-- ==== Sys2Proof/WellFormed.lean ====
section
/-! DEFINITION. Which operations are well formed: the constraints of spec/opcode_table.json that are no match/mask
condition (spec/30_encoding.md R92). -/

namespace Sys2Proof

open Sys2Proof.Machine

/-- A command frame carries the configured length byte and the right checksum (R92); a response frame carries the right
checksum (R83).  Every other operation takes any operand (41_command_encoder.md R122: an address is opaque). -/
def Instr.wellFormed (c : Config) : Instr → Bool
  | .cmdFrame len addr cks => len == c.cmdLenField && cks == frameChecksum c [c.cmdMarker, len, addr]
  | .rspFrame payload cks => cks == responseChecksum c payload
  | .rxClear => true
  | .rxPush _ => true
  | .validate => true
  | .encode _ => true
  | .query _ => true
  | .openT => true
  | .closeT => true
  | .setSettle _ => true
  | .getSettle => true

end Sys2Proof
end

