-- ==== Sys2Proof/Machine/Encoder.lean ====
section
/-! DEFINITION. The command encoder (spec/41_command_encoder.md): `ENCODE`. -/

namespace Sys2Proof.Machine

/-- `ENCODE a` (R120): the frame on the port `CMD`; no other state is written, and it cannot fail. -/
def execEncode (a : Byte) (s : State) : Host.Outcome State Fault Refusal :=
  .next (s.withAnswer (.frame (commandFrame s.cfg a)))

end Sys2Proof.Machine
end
⁂
> [Problem description]: Copy exactly the lines running from the one that holds "namespace Sys2Proof.Machine" to the last line of the listing above. Include both of those lines.

> [Result of the exercise]:
namespace Sys2Proof.Machine

/-- `ENCODE a` (R120): the frame on the port `CMD`; no other state is written, and it cannot fail. -/
def execEncode (a : Byte) (s : State) : Host.Outcome State Fault Refusal :=
  .next (s.withAnswer (.frame (commandFrame s.cfg a)))

end Sys2Proof.Machine
end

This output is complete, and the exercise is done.